# DATASET ENTRIES:
◇ ◇ ◇

-- ==== Sys2Proof/Laws/FrameTime.lean ====
section
/-! SUPPORT. What each operation of Time.lean may change: one lemma an operation. -/

namespace Sys2Proof

open Machine

namespace Machine

theorem State.setClock_only {ps : List Part} {s0 s : State} {c : Clock} (hm : [Part.clock] ⊆ ps)
    (hn : Part.now ∈ ps ∨ c.now = s.clock.now) (hi : Part.si ∈ ps ∨ c.si = s.clock.si)
    (hw : Part.wall ∈ ps ∨ (c.wallNs = s.clock.wallNs ∧ c.wallFrac = s.clock.wallFrac)) (hs : Only ps s0 s) :
    Only ps s0 (s.setClock c) := by
  refine hs.trans fun p hp => ?_
  cases p with
  | now => exact hn.resolve_left hp
  | si => exact hi.resolve_left hp
  | wall => exact hw.resolve_left hp
  | clock => exact absurd (hm (by simp)) hp
  | image r => exact fun _ => rfl
  | _ => first | rfl | exact ⟨rfl, rfl⟩ | exact ⟨rfl, rfl, rfl⟩ | exact id

theorem State.holdover_only {ps : List Part} {s0 : State} {s : State}
    (hm : [Part.clock, Part.image Rec.timeStatus, Part.log, Part.image Rec.logStatus, Part.out, Part.hatband] ⊆ ps) (hs : Only ps s0 s) : Only ps s0 (State.holdover s) := by
  unfold State.holdover
  extract_lets v1 v2
  have hv2 : Only ps s0 v2 := by
    unfold v2
    refine State.setClock_only (List.Subset.trans (by decide) hm) (.inr rfl) (.inr rfl) (.inr ⟨rfl, rfl⟩) ?_
    refine State.putFlag_only (List.Subset.trans (by decide) hm) ?_
    exact hs
  try clear_value v2
  refine Only.ite ?_ ?_
  · exact hv2
  · refine State.report_only (List.Subset.trans (by decide) hm) ?_
    refine State.raise_only (List.Subset.trans (by decide) hm) ?_
    refine State.putFlag_only (List.Subset.trans (by decide) hm) ?_
    exact hv2

theorem State.stepClock_only {ps : List Part} {s0 : State} {s : State} {ns : Nat}
    (hm : [Part.wall, Part.clock, Part.out, Part.hatband, Part.image Rec.timeStatus] ⊆ ps) (hs : Only ps s0 s) : Only ps s0 (State.stepClock s ns) := by
  unfold State.stepClock
  extract_lets v1 v2
  have hv2 : Only ps s0 v2 := by
    unfold v2
    refine State.setClock_only (List.Subset.trans (by decide) hm) (.inr rfl) (.inr rfl) (.inl (hm (by simp))) ?_
    exact hs
  try clear_value v2
  refine State.raise_only (List.Subset.trans (by decide) hm) ?_
  refine State.count_only (List.Subset.trans (by decide) hm) ?_
  refine State.putFlag_only (List.Subset.trans (by decide) hm) ?_
  exact hv2

theorem State.judgeLock_only {ps : List Part} {s0 : State} {s : State} {offset : Int}
    (hm : [Part.image Rec.timeStatus, Part.clock, Part.out, Part.hatband] ⊆ ps) (hs : Only ps s0 s) : Only ps s0 (State.judgeLock s offset) := by
  unfold State.judgeLock
  extract_lets v1 v2 v3 v4
  try clear_value v1
  have hv2 : Only ps s0 v2 := by
    unfold v2
    refine Only.ite ?_ ?_
    · refine State.putFlag_only (List.Subset.trans (by decide) hm) ?_
      exact hs
    · exact hs
  try clear_value v2
  have hv4 : Only ps s0 v4 := by
    unfold v4
    refine State.setClock_only (List.Subset.trans (by decide) hm) (.inr rfl) (.inr rfl) (.inr ⟨rfl, rfl⟩) ?_
    exact hv2
  try clear_value v4
  refine Only.ite ?_ ?_
  · refine Only.ite ?_ ?_
    · refine State.raise_only (List.Subset.trans (by decide) hm) ?_
      refine State.putFlag_only (List.Subset.trans (by decide) hm) ?_
      exact hv4
    · exact hv4
  · refine State.setClock_only (List.Subset.trans (by decide) hm) (.inr rfl) (.inr rfl) (.inr ⟨rfl, rfl⟩) ?_
    exact hv2

theorem State.measured_only {ps : List Part} {s0 : State} {s : State} {offset : Int}
    (hm : [Part.image Rec.timeStatus, Part.clock, Part.out, Part.hatband, Part.wall] ⊆ ps) (hs : Only ps s0 s) : Only ps s0 (State.measured s offset) := by
  unfold State.measured
  extract_lets v1 v2 v3 v4
  have hv1 : Only ps s0 v1 := by
    unfold v1
    refine State.put_only (List.Subset.trans (by decide) hm) ?_
    exact hs
  try clear_value v1
  have hv2 : Only ps s0 v2 := by
    unfold v2
    refine State.putFlag_only (List.Subset.trans (by decide) hm) ?_
    exact hv1
  try clear_value v2
  have hv3 : Only ps s0 v3 := by
    unfold v3
    refine State.judgeLock_only (List.Subset.trans (by decide) hm) ?_
    exact hv2
  try clear_value v3
  try clear_value v4
  refine Only.ite ?_ ?_
  · refine State.put_only (List.Subset.trans (by decide) hm) ?_
    exact hv3
  · refine State.stepClock_only (List.Subset.trans (by decide) hm) ?_
    exact hv3

theorem State.fireCompare_only {ps : List Part} {s0 : State} {s : State} {u : Nat}
    (hm : [Part.out, Part.hatband, Part.image Rec.compareUnit] ⊆ ps) (hs : Only ps s0 s) : Only ps s0 (State.fireCompare s u) := by
  unfold State.fireCompare
  extract_lets v1 v2 v3
  try clear_value v1
  try clear_value v2
  have hv3 : Only ps s0 v3 := by
    unfold v3
    refine State.raise_only (List.Subset.trans (by decide) hm) ?_
    refine State.count_only (List.Subset.trans (by decide) hm) ?_
    exact hs
  try clear_value v3
  refine Only.ite ?_ ?_
  · refine State.putFlag_only (List.Subset.trans (by decide) hm) ?_
    exact hv3
  · refine State.count_only (List.Subset.trans (by decide) hm) ?_
    refine State.put_only (List.Subset.trans (by decide) hm) ?_
    exact hv3

theorem State.ppsEdge_only {ps : List Part} {s0 : State} {s : State}
    (hm : [Part.clock, Part.out, Part.hatband, Part.image Rec.timeStatus, Part.wall] ⊆ ps) (hs : Only ps s0 s) : Only ps s0 (State.ppsEdge s) := by
  unfold State.ppsEdge
  extract_lets v1 v2 v3
  have hv2 : Only ps s0 v2 := by
    unfold v2
    refine State.setClock_only (List.Subset.trans (by decide) hm) (.inr rfl) (.inr rfl) (.inr ⟨rfl, rfl⟩) ?_
    refine State.raise_only (List.Subset.trans (by decide) hm) ?_
    exact hs
  try clear_value v2
  refine Only.ite ?_ ?_
  · exact hv2
  · split
    · refine State.measured_only (List.Subset.trans (by decide) hm) ?_
      refine State.setClock_only (List.Subset.trans (by decide) hm) (.inr rfl) (.inr rfl) (.inr ⟨rfl, rfl⟩) ?_
      exact hv2
    · refine Only.ite ?_ ?_
      · refine State.measured_only (List.Subset.trans (by decide) hm) ?_
        exact hv2
      · exact hv2

theorem State.ptpAnnounce_only {ps : List Part} {s0 : State} {s : State} {g : Nat × Nat × Nat} {steps : Nat}
    (hm : [Part.clock, Part.image Rec.timeStatus, Part.log, Part.image Rec.logStatus, Part.out, Part.hatband] ⊆ ps) (hs : Only ps s0 s) : Only ps s0 (State.ptpAnnounce s g steps) := by
  unfold State.ptpAnnounce
  extract_lets v1 v2 v3 v4
  have hv2 : Only ps s0 v2 := by
    unfold v2
    refine State.setClock_only (List.Subset.trans (by decide) hm) (.inr rfl) (.inr rfl) (.inr ⟨rfl, rfl⟩) ?_
    exact hs
  try clear_value v2
  have hv4 : Only ps s0 v4 := by
    unfold v4
    refine State.setClock_only (List.Subset.trans (by decide) hm) (.inr rfl) (.inr rfl) (.inr ⟨rfl, rfl⟩) ?_
    exact hv2
  try clear_value v4
  split
  · refine State.setClock_only (List.Subset.trans (by decide) hm) (.inr rfl) (.inr rfl) (.inr ⟨rfl, rfl⟩) ?_
    exact hv2
  · refine Only.ite ?_ ?_
    · exact hv2
    · refine Only.ite ?_ ?_
      · refine Only.ite ?_ ?_
        · refine State.holdover_only (List.Subset.trans (by decide) hm) ?_
          exact hv4
        · exact hv4
      · exact hs

theorem State.ptpMeasure_only {ps : List Part} {s0 : State} {s : State} {t1 : Nat} {t2 : Nat}
    (hm : [Part.clock, Part.image Rec.timeStatus, Part.out, Part.hatband, Part.wall] ⊆ ps) (hs : Only ps s0 s) : Only ps s0 (State.ptpMeasure s t1 t2) := by
  unfold State.ptpMeasure
  extract_lets v1 v2 v3
  try clear_value v1
  have hv3 : Only ps s0 v3 := by
    unfold v3
    refine State.setClock_only (List.Subset.trans (by decide) hm) (.inr rfl) (.inr rfl) (.inr ⟨rfl, rfl⟩) ?_
    exact hs
  try clear_value v3
  refine Only.ite ?_ ?_
  · refine State.measured_only (List.Subset.trans (by decide) hm) ?_
    exact hv3
  · exact hv3

theorem State.ptpReceive_only {ps : List Part} {s0 : State} {s : State} {msg : PtpMessage}
    (hm : [Part.clock, Part.image Rec.timeStatus, Part.log, Part.image Rec.logStatus, Part.out, Part.hatband, Part.wall] ⊆ ps) (hs : Only ps s0 s) : Only ps s0 (State.ptpReceive s msg) := by
  unfold State.ptpReceive
  split
  · refine Only.ite ?_ ?_
    · refine State.ptpAnnounce_only (List.Subset.trans (by decide) hm) ?_
      exact hs
    · exact hs
  · refine Only.ite ?_ ?_
    · refine Only.ite ?_ ?_
      · refine State.setClock_only (List.Subset.trans (by decide) hm) (.inr rfl) (.inr rfl) (.inr ⟨rfl, rfl⟩) ?_
        exact hs
      · refine State.ptpMeasure_only (List.Subset.trans (by decide) hm) ?_
        exact hs
    · exact hs
  · split
    · refine Only.ite ?_ ?_
      · refine State.ptpMeasure_only (List.Subset.trans (by decide) hm) ?_
        exact hs
      · exact hs
    · exact hs
  · refine Only.ite ?_ ?_
    · exact hs
    · refine State.emit_only (List.Subset.trans (by decide) hm) ?_
      exact hs
  · split
    · refine State.setClock_only (List.Subset.trans (by decide) hm) (.inr rfl) (.inr rfl) (.inr ⟨rfl, rfl⟩) ?_
      exact hs
    · exact hs

theorem State.ptpSend_only {ps : List Part} {s0 : State} {s : State} {k : PtpKind}
    (hm : [Part.clock, Part.out] ⊆ ps) (hs : Only ps s0 s) : Only ps s0 (State.ptpSend s k) := by
  unfold State.ptpSend
  extract_lets v1 v2 v3 v4
  have hv2 : Only ps s0 v2 := by
    unfold v2
    refine State.setClock_only (List.Subset.trans (by decide) hm) (.inr rfl) (.inr rfl) (.inr ⟨rfl, rfl⟩) ?_
    exact hs
  try clear_value v2
  have hv3 : Only ps s0 v3 := by
    unfold v3
    refine State.emit_only (List.Subset.trans (by decide) hm) ?_
    exact hv2
  try clear_value v3
  split
  · exact hv3
  · refine Only.ite ?_ ?_
    · refine State.emit_only (List.Subset.trans (by decide) hm) ?_
      exact hv3
    · exact hv3
  · refine State.setClock_only (List.Subset.trans (by decide) hm) (.inr rfl) (.inr rfl) (.inr ⟨rfl, rfl⟩) ?_
    exact hv3

end Machine

end Sys2Proof
end

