-- ==== Sys2Proof/Laws/FrameDrive.lean ====
section
/-! SUPPORT. What each operation of Drive.lean may change: one lemma an operation. -/

namespace Sys2Proof

open Machine

namespace Machine

theorem State.addSeg_only {ps : List Part} {s0 : State} {s : State} {k : Nat} {p : PhaseSeg}
    (hm : [Part.drive] ⊆ ps) (hs : Only ps s0 s) : Only ps s0 (State.addSeg s k p) := by
  unfold State.addSeg
  extract_lets v1
  try clear_value v1
  refine State.setTone_only (List.Subset.trans (by decide) hm) ?_
  exact hs

theorem State.startTone_only {ps : List Part} {s0 : State} {s : State} {t : Nat} {probe : Bool} {u : Nat} {base : Nat}
    (hm : [Part.drive] ⊆ ps) (hs : Only ps s0 s) : Only ps s0 (State.startTone s t probe u base) := by
  unfold State.startTone
  extract_lets v1 v2 v3 v4 v5
  try clear_value v1
  try clear_value v2
  try clear_value v3
  have hv4 : Only ps s0 v4 := by
    unfold v4
    refine State.addSeg_only (List.Subset.trans (by decide) hm) ?_
    exact hs
  try clear_value v4
  try clear_value v5
  refine State.setTone_only (List.Subset.trans (by decide) hm) ?_
  exact hv4

theorem State.freqRange_only {ps : List Part} {s0 : State} {s : State} {t : Nat}
    (hm : [Part.runs, Part.image Rec.runStatus, Part.acq, Part.log, Part.image Rec.logStatus, Part.out, Part.hatband] ⊆ ps) (hs : Only ps s0 s) : Only ps s0 (State.freqRange s t) := by
  unfold State.freqRange
  refine State.voidShot_only (List.Subset.trans (by decide) hm) ?_
  refine State.report_only (List.Subset.trans (by decide) hm) ?_
  refine State.raise_only (List.Subset.trans (by decide) hm) ?_
  exact hs

theorem State.applyFrame_only {ps : List Part} {s0 : State} {s : State} {t : Nat} {probe : Bool} {u : Nat} {x : FrameUpdate}
    (hm : [Part.drive, Part.runs, Part.image Rec.runStatus, Part.acq, Part.log, Part.image Rec.logStatus, Part.out, Part.hatband] ⊆ ps) (hs : Only ps s0 s) : Only ps s0 (State.applyFrame s t probe u x) := by
  unfold State.applyFrame
  extract_lets v1 v2 v3 v4
  try clear_value v1
  try clear_value v2
  try clear_value v3
  have hv4 : Only ps s0 v4 := by
    unfold v4
    refine State.setTone_only (List.Subset.trans (by decide) hm) ?_
    exact hs
  try clear_value v4
  refine Only.ite ?_ ?_
  · refine State.freqRange_only (List.Subset.trans (by decide) hm) ?_
    exact hv4
  · refine State.addSeg_only (List.Subset.trans (by decide) hm) ?_
    exact hv4

theorem State.countEnvSat_only {ps : List Part} {s0 : State} {s : State} {t : Nat} {probe : Bool} {u : Nat} {k : Nat}
    (hm : [Part.image Rec.probeStatus, Part.image Rec.xyStatus] ⊆ ps) (hs : Only ps s0 s) : Only ps s0 (State.countEnvSat s t probe u k) := by
  unfold State.countEnvSat
  refine Only.ite ?_ ?_
  · refine State.count_only (List.Subset.trans (by decide) hm) ?_
    exact hs
  · refine State.count_only (List.Subset.trans (by decide) hm) ?_
    exact hs

theorem State.issueBurst_only {ps : List Part} {s0 : State} {s : State} {t : Nat} {probe : Bool} {u : Nat} {g : Grid} {transit : Nat}
    (hm : [Part.drive, Part.memory, Part.image Rec.probeStatus, Part.image Rec.xyStatus, Part.image Rec.lateStatus] ⊆ ps) (hs : Only ps s0 s) : Only ps s0 (State.issueBurst s t probe u g transit) := by
  unfold State.issueBurst
  extract_lets v1 v2 v3 v4 v5 v6 v7
  try clear_value v1
  try clear_value v2
  try clear_value v3
  try clear_value v4
  try clear_value v5
  try clear_value v6
  try clear_value v7
  split
  · rename_i x8 ex8
    have hx8 : Only ps s0 x8 := by
      refine (congrArg (fun q => Only ps s0 (Prod.snd q)) ex8).mp ?_
      refine State.cross_only (List.Subset.trans (by decide) hm) ?_
      exact hs
    extract_lets v9 v10 v11 v12
    try clear_value v9
    have hv10 : Only ps s0 v10 := by
      unfold v10
      refine State.setTone_only (List.Subset.trans (by decide) hm) ?_
      exact hx8
    try clear_value v10
    have hv11 : Only ps s0 v11 := by
      unfold v11
      refine State.askRows_only (List.Subset.trans (by decide) hm) ?_
      exact hv10
    try clear_value v11
    have hv12 : Only ps s0 v12 := by
      unfold v12
      refine State.countEnvSat_only (List.Subset.trans (by decide) hm) ?_
      exact hv11
    try clear_value v12
    refine State.noteArrival_only (List.Subset.trans (by decide) hm) ?_
    exact hv12

theorem State.integratePower_only {ps : List Part} {s0 : State} {s : State} {n : Nat}
    (hm : [Part.drive, Part.image Rec.xyStatus] ⊆ ps) (hs : Only ps s0 s) : Only ps s0 (State.integratePower s n) := by
  unfold State.integratePower
  extract_lets v1 v2 v3
  try clear_value v1
  try clear_value v2
  have hv3 : Only ps s0 v3 := by
    unfold v3
    refine Only.setDrive (List.Subset.trans (by decide) hm) ?_
    exact hs
  try clear_value v3
  refine State.put_only (List.Subset.trans (by decide) hm) ?_
  exact hv3

theorem State.integrateAll_only {ps : List Part} {s0 : State} {s : State}
    (hm : [Part.drive, Part.image Rec.xyStatus] ⊆ ps) (hs : Only ps s0 s) : Only ps s0 (State.integrateAll s) := by
  unfold State.integrateAll
  extract_lets v1 v2 v3
  try clear_value v1
  have hv2 : Only ps s0 v2 := by
    unfold v2
    refine Only.foldl (fun x4 _ hx4 => ?_) _ ?_
    · refine State.integratePower_only (List.Subset.trans (by decide) hm) ?_
      exact hx4
    · exact hs
  try clear_value v2
  try clear_value v3
  refine Only.setDrive (List.Subset.trans (by decide) hm) ?_
  exact hv2

theorem State.mute_only {ps : List Part} {s0 : State} {s : State} {n : Nat}
    (hm : [Part.image Rec.xyStatus, Part.runs, Part.image Rec.runStatus, Part.acq, Part.log, Part.image Rec.logStatus, Part.out, Part.hatband] ⊆ ps) (hs : Only ps s0 s) : Only ps s0 (State.mute s n) := by
  unfold State.mute
  extract_lets v1
  have hv1 : Only ps s0 v1 := by
    unfold v1
    refine State.putFlag_only (List.Subset.trans (by decide) hm) ?_
    exact hs
  try clear_value v1
  refine State.voidShot_only (List.Subset.trans (by decide) hm) ?_
  refine State.report_only (List.Subset.trans (by decide) hm) ?_
  refine State.raise_only (List.Subset.trans (by decide) hm) ?_
  exact hv1

theorem State.boundaryMute_only {ps : List Part} {s0 : State} {s : State} {n : Nat}
    (hm : [Part.image Rec.xyStatus] ⊆ ps) (hs : Only ps s0 s) : Only ps s0 (State.boundaryMute s n) := by
  unfold State.boundaryMute
  refine Only.ite ?_ ?_
  · refine State.endMute_only (List.Subset.trans (by decide) hm) ?_
    exact hs
  · exact hs

end Machine

end Sys2Proof
end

◇ ◇ ◇

# PROBLEM:
Filtering the entries above by the word "probeStatus", copy each line that matches.

# ANSWER SPACE:
    (hm : [Part.image Rec.probeStatus, Part.image Rec.xyStatus] ⊆ ps) (hs : Only ps s0 s) : Only ps s0 (State.countEnvSat s t probe u k) := by
    (hm : [Part.drive, Part.memory, Part.image Rec.probeStatus, Part.image Rec.xyStatus, Part.image Rec.lateStatus] ⊆ ps) (hs : Only ps s0 s) : Only ps s0 (State.issueBurst s t probe u g transit) := by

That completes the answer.